On Easter Sunday night I came to the Songs of Praise service at Church and felt the presence of the Holy Spirit very strongly. It was a wonderful evening and I was loving the chance to worship and dwell on God's love and what he did for us that first Easter.  It was a happy time. Then Ruth stood up and said that she wondered if anyone present felt that there was a stone that needed rolling away in their life; something that was blocking the way, something too heavy to move on our own. I considered this for a moment or two and very quickly this person and his hate-fllled words came to mind.  I knew because of an immediate and powerful emotional response in me that God was speaking to me and so I went forward, prayed and told Ruth in a few words what was going on. 
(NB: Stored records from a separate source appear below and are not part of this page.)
theorem readVI_word (mj mn : Nat) (f : VIOp → Instr) (o : VIOp) (rest : List Byte) (no3 : v3Row mj mn = none)
    (row : viRow mj mn = some f)
    (mr : (0x60 ≤ mj ∧ mj ≤ 0x63) ∨ mj = 0x68 ∨ mj = 0x74) (ml : mn < 32)
    (b : o.g.pred < 24 ∧ o.d < 256 ∧ o.a < 256 ∧ (∀ n, o.imm = .short n → n < 65536) ∧ (∀ n, o.imm = .tail n → n < 2 ^ 32))
    (wf : wellFormed (f o) = true) :
    decodeBytes ((viWords mj mn o).flatMap (leBytes 8) ++ rest) = .ok (f o, rest) := by
  obtain ⟨bp, bd, ba, bs, bt⟩ := b
  have tl := o.ty.code_lt
  have gl := o.g.negBit_lt
  have ml' := o.mode.code_lt
  obtain ⟨g, d, a, imm, ty, mode⟩ := o
  cases imm with
  | short n =>
    have nl := bs n rfl
    simp only [viWords, List.flatMap_cons, List.flatMap_nil, List.append_nil]
    refine oneWord _ _ rest ?_ ?_ wf ?_
    · simp only [RawWord.fits]; simp only at *; omega
    · simp only [tailOf]
      rw [if_neg (by omega)]
      have : field (mn * 512 + ty.code * 16 + mode.code) 3 1 = 0 := by simp only [field]; simp only at *; omega
      simp [this]
    · generalize hf : mn * 512 + ty.code * 16 + mode.code = fn
      simp only at *
      have m : field fn 9 5 = mn := by simp only [field]; omega
      have c : field fn 4 5 = ty.code := by simp only [field]; omega
      have x : field fn 3 1 = 0 := by simp only [field]; omega
      have y : field fn 2 1 = 0 := by simp only [field]; omega
      have z : field fn 0 2 = mode.code := by simp only [field]; omega
      have i : n / 256 * 256 + n % 256 = n := split256 n
      clear hf wf bs bt
      simp only [decodeFields, RawWord.minor]
      rw [if_neg (by omega), if_neg (by omega), if_neg (by omega), if_neg (by omega), if_pos (by omega),
        if_neg (by simp), m, no3, row]
      simp [decodeVI, RawWord.tyCode, RawWord.guard, RawWord.imm16, withCode, c, x, y, z, i]
  | tail n =>
    have nl := bt n rfl
    simp only [viWords, List.flatMap_cons, List.flatMap_nil, List.append_nil, List.append_assoc]
    refine twoWords _ _ _ rest ?_ ?_ ?_ wf ?_
    · simp only [RawWord.fits]; simp only at *; omega
    · omega
    · simp only [tailOf]
      rw [if_neg (by omega)]
      have : field (mn * 512 + ty.code * 16 + 8 + mode.code) 3 1 = 1 := by simp only [field]; simp only at *; omega
      simp only [this]
      rw [if_pos (by omega)]; rfl
    · generalize hf : mn * 512 + ty.code * 16 + 8 + mode.code = fn
      simp only at *
      have m : field fn 9 5 = mn := by simp only [field]; omega
      have c : field fn 4 5 = ty.code := by simp only [field]; omega
      have x : field fn 3 1 = 1 := by simp only [field]; omega
      have y : field fn 2 1 = 0 := by simp only [field]; omega
      have z : field fn 0 2 = mode.code := by simp only [field]; omega
      have u : field n 32 32 = 0 := by simp only [field]; omega
      have v : field n 0 32 = n := by simp only [field]; omega
      clear hf wf bs bt nl
      simp only [decodeFields, RawWord.minor]
      rw [if_neg (by omega), if_neg (by omega), if_neg (by omega), if_neg (by omega), if_pos (by omega),
        if_neg (by simp), m, no3, row]
      simp [decodeVI, RawWord.tyCode, RawWord.guard, RawWord.imm16, withCode, c, x, y, z, u, v]

theorem mFn_lt (e : Elem) (sp : Space) (sc : Scope) (od : Order) (k : OffKind) : mFn e sp sc od k < 16384 := by
  have := e.code_lt; have := sp.code_lt; have := sc.code_lt; have := od.code_lt; have := k.code_lt
  simp only [mFn]; omega

theorem mFn_elem (e : Elem) (sp : Space) (sc : Scope) (od : Order) (k : OffKind) : field (mFn e sp sc od k) 10 4 = e.code := by
  have := e.code_lt; have := sp.code_lt; have := sc.code_lt; have := od.code_lt; have := k.code_lt
  simp only [mFn, field]; omega
theorem mFn_space (e : Elem) (sp : Space) (sc : Scope) (od : Order) (k : OffKind) : field (mFn e sp sc od k) 7 3 = sp.code := by
  have := e.code_lt; have := sp.code_lt; have := sc.code_lt; have := od.code_lt; have := k.code_lt
  simp only [mFn, field]; omega
theorem mFn_scope (e : Elem) (sp : Space) (sc : Scope) (od : Order) (k : OffKind) : field (mFn e sp sc od k) 4 3 = sc.code := by
  have := e.code_lt; have := sp.code_lt; have := sc.code_lt; have := od.code_lt; have := k.code_lt
  simp only [mFn, field]; omega
theorem mFn_order (e : Elem) (sp : Space) (sc : Scope) (od : Order) (k : OffKind) : field (mFn e sp sc od k) 2 2 = od.code := by
  have := e.code_lt; have := sp.code_lt; have := sc.code_lt; have := od.code_lt; have := k.code_lt
  simp only [mFn, field]; omega
theorem mFn_kind (e : Elem) (sp : Space) (sc : Scope) (od : Order) (k : OffKind) : field (mFn e sp sc od k) 0 2 = k.code := by
  have := e.code_lt; have := sp.code_lt; have := sc.code_lt; have := od.code_lt; have := k.code_lt
  simp only [mFn, field]; omega

theorem readM_word (mj : Nat) (f : MOp → Instr) (o : MOp) (rest : List Byte) (row : mRow mj = some f)
    (mr : 0xA0 ≤ mj ∧ mj ≤ 0xC6)
    (b : o.g.pred < 24 ∧ o.a < 64 ∧ o.b < 256 ∧ o.la < 16 ∧ o.ctr < 8 ∧ o.x < 32 ∧ o.d < 256)
    (wf : wellFormed (f o) = true) :
    decodeBytes ((mWords mj o).flatMap (leBytes 8) ++ rest) = .ok (f o, rest) := by
  have gl := o.g.negBit_lt
  have ml := mFn_lt o.elem o.space o.scope o.order o.kind
  simp only [mWords, List.flatMap_cons, List.flatMap_nil, List.append_nil]
  refine oneWord _ _ rest ?_ ?_ wf ?_
  · simp only [RawWord.fits]; omega
  · simp only [tailOf]; rw [if_neg (by omega), if_neg (by omega)]
  · have x : field (o.ctr * 32 + o.x) 5 3 = o.ctr := by simp only [field]; omega
    have y : field (o.ctr * 32 + o.x) 0 5 = o.x := by simp only [field]; omega
    simp only [decodeFields, RawWord.guard, decodeM]
    rw [if_neg (by omega), if_neg (by omega), if_neg (by omega), if_neg (by omega), if_neg (by omega),
      if_pos (by omega), row]
    simp [mFn_elem, mFn_space, mFn_scope, mFn_order, mFn_kind, withCode, x, y]

theorem readPred_word (mn : Nat) (f : PredOp → Instr) (o : PredOp) (rest : List Byte) (no3 : v3Row 0x4D mn = none)
    (noI : viRow 0x4D mn = none) (row : predRow 0x4D mn = some f) (ml : mn < 32)
    (b : o.g.pred < 24 ∧ o.d < 24 ∧ o.a < 24 ∧ o.b < 24) (wf : wellFormed (f o) = true) :
    decodeBytes (leBytes 8 (guardWord 0x4D o.g 0 o.d o.a o.b 0 (mn * 512)) ++ rest) = .ok (f o, rest) := by
  have gl := o.g.negBit_lt
  refine oneWord _ _ rest ?_ ?_ wf ?_
  · simp only [RawWord.fits]; omega
  · simp only [tailOf]; rw [if_neg (by omega), if_neg (by omega)]
  · have m : field (mn * 512) 9 5 = mn := by simp only [field]; omega
    have z : field (mn * 512) 0 9 = 0 := by simp only [field]; omega
    simp only [decodeFields, RawWord.minor, RawWord.guard, decodeVSpecial]
    rw [if_neg (by omega), if_neg (by omega), if_neg (by omega), if_neg (by omega), if_pos (by omega),
      if_neg (by simp), m, no3, noI, row]
    simp [ifZero, z]

theorem readCvt_word (mn : Nat) (f : CvtOp → Instr) (o : CvtOp) (rest : List Byte) (no3 : v3Row 0x50 mn = none)
    (noI : viRow 0x50 mn = none) (row : cvtRow 0x50 mn = some f) (ml : mn < 32)
    (b : o.g.pred < 24 ∧ o.d < 256 ∧ o.a < 256 ∧ o.b < 256) (wf : wellFormed (f o) = true) :
    decodeBytes (leBytes 8 (guardWord 0x50 o.g 0 o.d o.a o.b o.src.code
      (mn * 512 + o.dst.code * 16 + bitOf o.bk * 8 + bitOf o.nanov * 4 + o.mode.code)) ++ rest) = .ok (f o, rest) := by
  have gl := o.g.negBit_lt
  have tl := o.dst.code_lt
  have sl := o.src.code_lt
  have b1 := bitOf_lt o.bk
  have b2 := bitOf_lt o.nanov
  have ml' := o.mode.code_lt
  refine oneWord _ _ rest ?_ ?_ wf ?_
  · simp only [RawWord.fits]; omega
  · simp only [tailOf]; rw [if_neg (by omega), if_neg (by omega)]
  · generalize hf : mn * 512 + o.dst.code * 16 + bitOf o.bk * 8 + bitOf o.nanov * 4 + o.mode.code = fn
    have m : field fn 9 5 = mn := by simp only [field]; omega
    have c : field fn 4 5 = o.dst.code := by simp only [field]; omega
    have x : field fn 3 1 = bitOf o.bk := by simp only [field]; omega
    have y : field fn 2 1 = bitOf o.nanov := by simp only [field]; omega
    have z : field fn 0 2 = o.mode.code := by simp only [field]; omega
    have s0 : field o.src.code 0 5 = o.src.code := by simp only [field]; omega
    have s1 : field o.src.code 5 3 = 0 := by simp only [field]; omega
    simp only [decodeFields, RawWord.minor, RawWord.tyCode, RawWord.guard, decodeVSpecial]
    rw [if_neg (by omega), if_neg (by omega), if_neg (by omega), if_neg (by omega), if_pos (by omega),
      if_neg (by simp), m, no3, noI, row, c, x, y, z, s0, s1]
    simp [withCode, ifZero]

theorem readXLane_word (mn : Nat) (f : XLaneOp → Instr) (o : XLaneOp) (rest : List Byte) (no3 : v3Row 0x58 mn = none)
    (noI : viRow 0x58 mn = none) (row : xlaneRow 0x58 mn = some f) (ml : mn < 6)
    (b : o.g.pred < 24 ∧ o.grp < 8 ∧ o.b < 256) (bd : o.d < 256 ∧ o.a < 256) (wf : wellFormed (f o) = true) :
    decodeBytes (leBytes 8 (guardWord 0x58 o.g 0 o.d o.a o.b o.grp
      (mn * 512 + o.ty.code * 16 + bitOf o.bk * 8)) ++ rest) = .ok (f o, rest) := by
  have gl := o.g.negBit_lt
  have tl := o.ty.code_lt
  have b1 := bitOf_lt o.bk
  refine oneWord _ _ rest ?_ ?_ wf ?_
  · simp only [RawWord.fits]; omega
  · simp only [tailOf]; rw [if_neg (by omega), if_neg (by omega)]
  · generalize hf : mn * 512 + o.ty.code * 16 + bitOf o.bk * 8 = fn
    have m : field fn 9 5 = mn := by simp only [field]; omega
    have c : field fn 4 5 = o.ty.code := by simp only [field]; omega
    have x : field fn 3 1 = bitOf o.bk := by simp only [field]; omega
    have z : field fn 0 3 = 0 := by simp only [field]; omega
    simp only [decodeFields, RawWord.minor, RawWord.tyCode, RawWord.guard, decodeVSpecial]
    rw [if_neg (by omega), if_neg (by omega), if_neg (by omega), if_neg (by omega), if_pos (by omega),
      if_neg (by simp), m, no3, noI, c]
    simp only [withCode, Ty.ofCode_code]
    split
    · omega
    · rw [row, x, z]; simp [ifZero]

end Sys2Proof
end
I said, 'I think I need to forgive.'  

She gave me some words to say to forgive him, assured me that it had happened and anointed me with oil, prayed for me, and I sat down again.

It was simple; the next day was the first day in a week where his words weren't going round in my head. I was no longer planning responses and hating that I hadn't been quick enough to say them. 

I felt lighter. 

I had space in my head again, rather than the dark, heavy unhappiness and resentment that I'd been picking apart and feeding. I felt freed from my anger and hatred and guilt and although I still feel sad that it happened, and more aware than ever of his bitterness, I don't hate him for what he said and I know that next time he comes to visit I'll be able to welcome him in the same way I always have. The memory of it hasn't disappeared but it doesn't pack such a punch any more.  I realise that I love him and he needs my prayers, not my own hate-filled response.
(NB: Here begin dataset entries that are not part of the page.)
-- ==== Sys2Proof/Laws/State.lean ====
section
/-! SUPPORT. What each update of the state leaves alone, field by field. -/

set_option Elab.async false

namespace Sys2Proof.Machine

/-! ## `State.setCore` -/

@[simp] theorem State.setCore_clock (s : State) (g : Nat) (c : Core) : (s.setCore g c).clock = s.clock := rfl
@[simp] theorem State.setCore_mem (s : State) (g : Nat) (c : Core) : (s.setCore g c).mem = s.mem := rfl
@[simp] theorem State.setCore_backing (s : State) (g : Nat) (c : Core) : (s.setCore g c).backing = s.backing := rfl
@[simp] theorem State.setCore_poison (s : State) (g : Nat) (c : Core) : (s.setCore g c).poison = s.poison := rfl
@[simp] theorem State.setCore_intervals (s : State) (g : Nat) (c : Core) : (s.setCore g c).intervals = s.intervals := rfl
@[simp] theorem State.setCore_clusters (s : State) (g : Nat) (c : Core) : (s.setCore g c).clusters = s.clusters := rfl
@[simp] theorem State.setCore_dies (s : State) (g : Nat) (c : Core) : (s.setCore g c).dies = s.dies := rfl
@[simp] theorem State.setCore_ctl (s : State) (g : Nat) (c : Core) : (s.setCore g c).ctl = s.ctl := rfl
@[simp] theorem State.setCore_grids (s : State) (g : Nat) (c : Core) : (s.setCore g c).grids = s.grids := rfl
@[simp] theorem State.setCore_nextGrid (s : State) (g : Nat) (c : Core) : (s.setCore g c).nextGrid = s.nextGrid := rfl
@[simp] theorem State.setCore_futures (s : State) (g : Nat) (c : Core) : (s.setCore g c).futures = s.futures := rfl
@[simp] theorem State.setCore_nextFuture (s : State) (g : Nat) (c : Core) : (s.setCore g c).nextFuture = s.nextFuture := rfl
@[simp] theorem State.setCore_commands (s : State) (g : Nat) (c : Core) : (s.setCore g c).commands = s.commands := rfl
@[simp] theorem State.setCore_nextCommand (s : State) (g : Nat) (c : Core) : (s.setCore g c).nextCommand = s.nextCommand := rfl
@[simp] theorem State.setCore_nextOp (s : State) (g : Nat) (c : Core) : (s.setCore g c).nextOp = s.nextOp := rfl
@[simp] theorem State.setCore_agenda (s : State) (g : Nat) (c : Core) : (s.setCore g c).agenda = s.agenda := rfl
@[simp] theorem State.setCore_inputs (s : State) (g : Nat) (c : Core) : (s.setCore g c).inputs = s.inputs := rfl
@[simp] theorem State.setCore_issue (s : State) (g : Nat) (c : Core) : (s.setCore g c).issue = s.issue := rfl
@[simp] theorem State.setCore_cur (s : State) (g : Nat) (c : Core) : (s.setCore g c).cur = s.cur := rfl
@[simp] theorem State.setCore_turn (s : State) (g : Nat) (c : Core) : (s.setCore g c).turn = s.turn := rfl
@[simp] theorem State.setCore_outbox (s : State) (g : Nat) (c : Core) : (s.setCore g c).outbox = s.outbox := rfl
@[simp] theorem State.setCore_fresh (s : State) (g : Nat) (c : Core) : (s.setCore g c).fresh = s.fresh := rfl

/-! ## `State.updCore` -/

@[simp] theorem State.updCore_clock (s : State) (g : Nat) (f : Core → Core) : (s.updCore g f).clock = s.clock := rfl
@[simp] theorem State.updCore_mem (s : State) (g : Nat) (f : Core → Core) : (s.updCore g f).mem = s.mem := rfl
@[simp] theorem State.updCore_backing (s : State) (g : Nat) (f : Core → Core) : (s.updCore g f).backing = s.backing := rfl
@[simp] theorem State.updCore_poison (s : State) (g : Nat) (f : Core → Core) : (s.updCore g f).poison = s.poison := rfl
@[simp] theorem State.updCore_intervals (s : State) (g : Nat) (f : Core → Core) : (s.updCore g f).intervals = s.intervals := rfl
@[simp] theorem State.updCore_clusters (s : State) (g : Nat) (f : Core → Core) : (s.updCore g f).clusters = s.clusters := rfl
@[simp] theorem State.updCore_dies (s : State) (g : Nat) (f : Core → Core) : (s.updCore g f).dies = s.dies := rfl
@[simp] theorem State.updCore_ctl (s : State) (g : Nat) (f : Core → Core) : (s.updCore g f).ctl = s.ctl := rfl
@[simp] theorem State.updCore_grids (s : State) (g : Nat) (f : Core → Core) : (s.updCore g f).grids = s.grids := rfl
@[simp] theorem State.updCore_nextGrid (s : State) (g : Nat) (f : Core → Core) : (s.updCore g f).nextGrid = s.nextGrid := rfl
@[simp] theorem State.updCore_futures (s : State) (g : Nat) (f : Core → Core) : (s.updCore g f).futures = s.futures := rfl
@[simp] theorem State.updCore_nextFuture (s : State) (g : Nat) (f : Core → Core) : (s.updCore g f).nextFuture = s.nextFuture := rfl
@[simp] theorem State.updCore_commands (s : State) (g : Nat) (f : Core → Core) : (s.updCore g f).commands = s.commands := rfl
@[simp] theorem State.updCore_nextCommand (s : State) (g : Nat) (f : Core → Core) : (s.updCore g f).nextCommand = s.nextCommand := rfl
@[simp] theorem State.updCore_nextOp (s : State) (g : Nat) (f : Core → Core) : (s.updCore g f).nextOp = s.nextOp := rfl
@[simp] theorem State.updCore_agenda (s : State) (g : Nat) (f : Core → Core) : (s.updCore g f).agenda = s.agenda := rfl
@[simp] theorem State.updCore_inputs (s : State) (g : Nat) (f : Core → Core) : (s.updCore g f).inputs = s.inputs := rfl
@[simp] theorem State.updCore_issue (s : State) (g : Nat) (f : Core → Core) : (s.updCore g f).issue = s.issue := rfl
@[simp] theorem State.updCore_cur (s : State) (g : Nat) (f : Core → Core) : (s.updCore g f).cur = s.cur := rfl
@[simp] theorem State.updCore_turn (s : State) (g : Nat) (f : Core → Core) : (s.updCore g f).turn = s.turn := rfl
@[simp] theorem State.updCore_outbox (s : State) (g : Nat) (f : Core → Core) : (s.updCore g f).outbox = s.outbox := rfl
@[simp] theorem State.updCore_fresh (s : State) (g : Nat) (f : Core → Core) : (s.updCore g f).fresh = s.fresh := rfl

/-! ## `State.updCluster` -/

@[simp] theorem State.updCluster_clock (s : State) (x : Nat) (f : Cluster → Cluster) : (s.updCluster x f).clock = s.clock := rfl
@[simp] theorem State.updCluster_mem (s : State) (x : Nat) (f : Cluster → Cluster) : (s.updCluster x f).mem = s.mem := rfl
@[simp] theorem State.updCluster_backing (s : State) (x : Nat) (f : Cluster → Cluster) : (s.updCluster x f).backing = s.backing := rfl
@[simp] theorem State.updCluster_poison (s : State) (x : Nat) (f : Cluster → Cluster) : (s.updCluster x f).poison = s.poison := rfl
@[simp] theorem State.updCluster_intervals (s : State) (x : Nat) (f : Cluster → Cluster) : (s.updCluster x f).intervals = s.intervals := rfl
@[simp] theorem State.updCluster_cores (s : State) (x : Nat) (f : Cluster → Cluster) : (s.updCluster x f).cores = s.cores := rfl
@[simp] theorem State.updCluster_dies (s : State) (x : Nat) (f : Cluster → Cluster) : (s.updCluster x f).dies = s.dies := rfl
@[simp] theorem State.updCluster_ctl (s : State) (x : Nat) (f : Cluster → Cluster) : (s.updCluster x f).ctl = s.ctl := rfl
@[simp] theorem State.updCluster_grids (s : State) (x : Nat) (f : Cluster → Cluster) : (s.updCluster x f).grids = s.grids := rfl
@[simp] theorem State.updCluster_nextGrid (s : State) (x : Nat) (f : Cluster → Cluster) : (s.updCluster x f).nextGrid = s.nextGrid := rfl
@[simp] theorem State.updCluster_futures (s : State) (x : Nat) (f : Cluster → Cluster) : (s.updCluster x f).futures = s.futures := rfl
@[simp] theorem State.updCluster_nextFuture (s : State) (x : Nat) (f : Cluster → Cluster) : (s.updCluster x f).nextFuture = s.nextFuture := rfl
@[simp] theorem State.updCluster_commands (s : State) (x : Nat) (f : Cluster → Cluster) : (s.updCluster x f).commands = s.commands := rfl
@[simp] theorem State.updCluster_nextCommand (s : State) (x : Nat) (f : Cluster → Cluster) : (s.updCluster x f).nextCommand = s.nextCommand := rfl
@[simp] theorem State.updCluster_nextOp (s : State) (x : Nat) (f : Cluster → Cluster) : (s.updCluster x f).nextOp = s.nextOp := rfl
@[simp] theorem State.updCluster_agenda (s : State) (x : Nat) (f : Cluster → Cluster) : (s.updCluster x f).agenda = s.agenda := rfl
@[simp] theorem State.updCluster_inputs (s : State) (x : Nat) (f : Cluster → Cluster) : (s.updCluster x f).inputs = s.inputs := rfl
@[simp] theorem State.updCluster_issue (s : State) (x : Nat) (f : Cluster → Cluster) : (s.updCluster x f).issue = s.issue := rfl
@[simp] theorem State.updCluster_cur (s : State) (x : Nat) (f : Cluster → Cluster) : (s.updCluster x f).cur = s.cur := rfl
@[simp] theorem State.updCluster_turn (s : State) (x : Nat) (f : Cluster → Cluster) : (s.updCluster x f).turn = s.turn := rfl
@[simp] theorem State.updCluster_outbox (s : State) (x : Nat) (f : Cluster → Cluster) : (s.updCluster x f).outbox = s.outbox := rfl
@[simp] theorem State.updCluster_fresh (s : State) (x : Nat) (f : Cluster → Cluster) : (s.updCluster x f).fresh = s.fresh := rfl

/-! ## `State.updDie` -/

@[simp] theorem State.updDie_clock (s : State) (d : Nat) (f : Die → Die) : (s.updDie d f).clock = s.clock := rfl
@[simp] theorem State.updDie_mem (s : State) (d : Nat) (f : Die → Die) : (s.updDie d f).mem = s.mem := rfl
@[simp] theorem State.updDie_backing (s : State) (d : Nat) (f : Die → Die) : (s.updDie d f).backing = s.backing := rfl
@[simp] theorem State.updDie_poison (s : State) (d : Nat) (f : Die → Die) : (s.updDie d f).poison = s.poison := rfl
@[simp] theorem State.updDie_intervals (s : State) (d : Nat) (f : Die → Die) : (s.updDie d f).intervals = s.intervals := rfl
@[simp] theorem State.updDie_cores (s : State) (d : Nat) (f : Die → Die) : (s.updDie d f).cores = s.cores := rfl
@[simp] theorem State.updDie_clusters (s : State) (d : Nat) (f : Die → Die) : (s.updDie d f).clusters = s.clusters := rfl
@[simp] theorem State.updDie_ctl (s : State) (d : Nat) (f : Die → Die) : (s.updDie d f).ctl = s.ctl := rfl
@[simp] theorem State.updDie_grids (s : State) (d : Nat) (f : Die → Die) : (s.updDie d f).grids = s.grids := rfl
@[simp] theorem State.updDie_nextGrid (s : State) (d : Nat) (f : Die → Die) : (s.updDie d f).nextGrid = s.nextGrid := rfl
@[simp] theorem State.updDie_futures (s : State) (d : Nat) (f : Die → Die) : (s.updDie d f).futures = s.futures := rfl
@[simp] theorem State.updDie_nextFuture (s : State) (d : Nat) (f : Die → Die) : (s.updDie d f).nextFuture = s.nextFuture := rfl
@[simp] theorem State.updDie_commands (s : State) (d : Nat) (f : Die → Die) : (s.updDie d f).commands = s.commands := rfl
@[simp] theorem State.updDie_nextCommand (s : State) (d : Nat) (f : Die → Die) : (s.updDie d f).nextCommand = s.nextCommand := rfl
@[simp] theorem State.updDie_nextOp (s : State) (d : Nat) (f : Die → Die) : (s.updDie d f).nextOp = s.nextOp := rfl
@[simp] theorem State.updDie_agenda (s : State) (d : Nat) (f : Die → Die) : (s.updDie d f).agenda = s.agenda := rfl
@[simp] theorem State.updDie_inputs (s : State) (d : Nat) (f : Die → Die) : (s.updDie d f).inputs = s.inputs := rfl
@[simp] theorem State.updDie_issue (s : State) (d : Nat) (f : Die → Die) : (s.updDie d f).issue = s.issue := rfl
@[simp] theorem State.updDie_cur (s : State) (d : Nat) (f : Die → Die) : (s.updDie d f).cur = s.cur := rfl
@[simp] theorem State.updDie_turn (s : State) (d : Nat) (f : Die → Die) : (s.updDie d f).turn = s.turn := rfl
@[simp] theorem State.updDie_outbox (s : State) (d : Nat) (f : Die → Die) : (s.updDie d f).outbox = s.outbox := rfl
@[simp] theorem State.updDie_fresh (s : State) (d : Nat) (f : Die → Die) : (s.updDie d f).fresh = s.fresh := rfl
You did a wonderful thing for me, Lord God. A small thing but a huge thing, all the same.  

It was damaging me - he was unaware of the devastation he left behind.  I wonder if he would have been surprised, or amused, or perhaps even sorry to have cut so deep?  But whatever his response, it would not so much have scratched the surface of the situation as it really was.  He would be incapable of understanding. Yes, I needed to forgive him for the sake of our relationship.  Yes, I needed to forgive him so that I could shed the load of bitterness and hurt, but most importantly I had to forgive him because you told me to. 

"Forgive us our sins, as we forgive those who sin against us." 

It doesn't get any clearer than that.

Lord God, my Heavenly Father, who forgives so much more than I will ever have to, thankyou that I stand forgiven. 

Show me if there are any other areas in my life that need your special touch; if there are other people or situations that I need to let go of and give to you as you taught me this Easter.  Teach me to forgive as a matter of course; to forget and to keep on loving as you do, even though it sometimes hurts.  

Thankyou that you showed me the weight and shape and colour of unforgiveness because in this tiny way I have taken another step towards understanding what you did for me on the cross. 

What an Easter present you gave me this year.